Saved entries:
=== Section Start ===

-- ==== Sys2Proof/Word.lean ====
section
/-! DEFINITION. The widths the spec fixes (00_scope.md R7, R8, R9): bytes of IN, 16-bit image
sizes, 32-bit registers, palette entries and accumulator cells. -/

namespace Sys2Proof

/-- A byte of IN, SCR or RB (R9). -/
abbrev Byte := BitVec 8

/-- An unsigned 16-bit field: WIDTH, HEIGHT, TCOLOR, ROW (R8). -/
abbrev Half := BitVec 16

/-- A register of the 32-bit window (R7, R25). -/
abbrev Word := BitVec 32

/-- A palette entry: R in 23:16, G in 15:8, B in 7:0 (R44, R48). -/
abbrev Rgb := BitVec 24

/-- An accumulator cell, wide enough for either ACC_WIDTH (R7, R50). -/
abbrev AccCell := BitVec 9

/-- Storage by index, listing only the cells that do not hold 0. Its canonical form is
`Cells.wf`: indexes strictly rising, no listed value 0. -/
abbrev Cells (w : Nat) := List (Nat × BitVec w)

end Sys2Proof
end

=== Section End ===

#### Activity:
Write out again, exactly, the line containing "(R7, R25). -/" and every later line of the records. Omit the rest.

#### Answer for this exercise:
/-- A register of the 32-bit window (R7, R25). -/
abbrev Word := BitVec 32

/-- A palette entry: R in 23:16, G in 15:8, B in 7:0 (R44, R48). -/
abbrev Rgb := BitVec 24

/-- An accumulator cell, wide enough for either ACC_WIDTH (R7, R50). -/
abbrev AccCell := BitVec 9

/-- Storage by index, listing only the cells that do not hold 0. Its canonical form is
`Cells.wf`: indexes strictly rising, no listed value 0. -/
abbrev Cells (w : Nat) := List (Nat × BitVec w)

end Sys2Proof
end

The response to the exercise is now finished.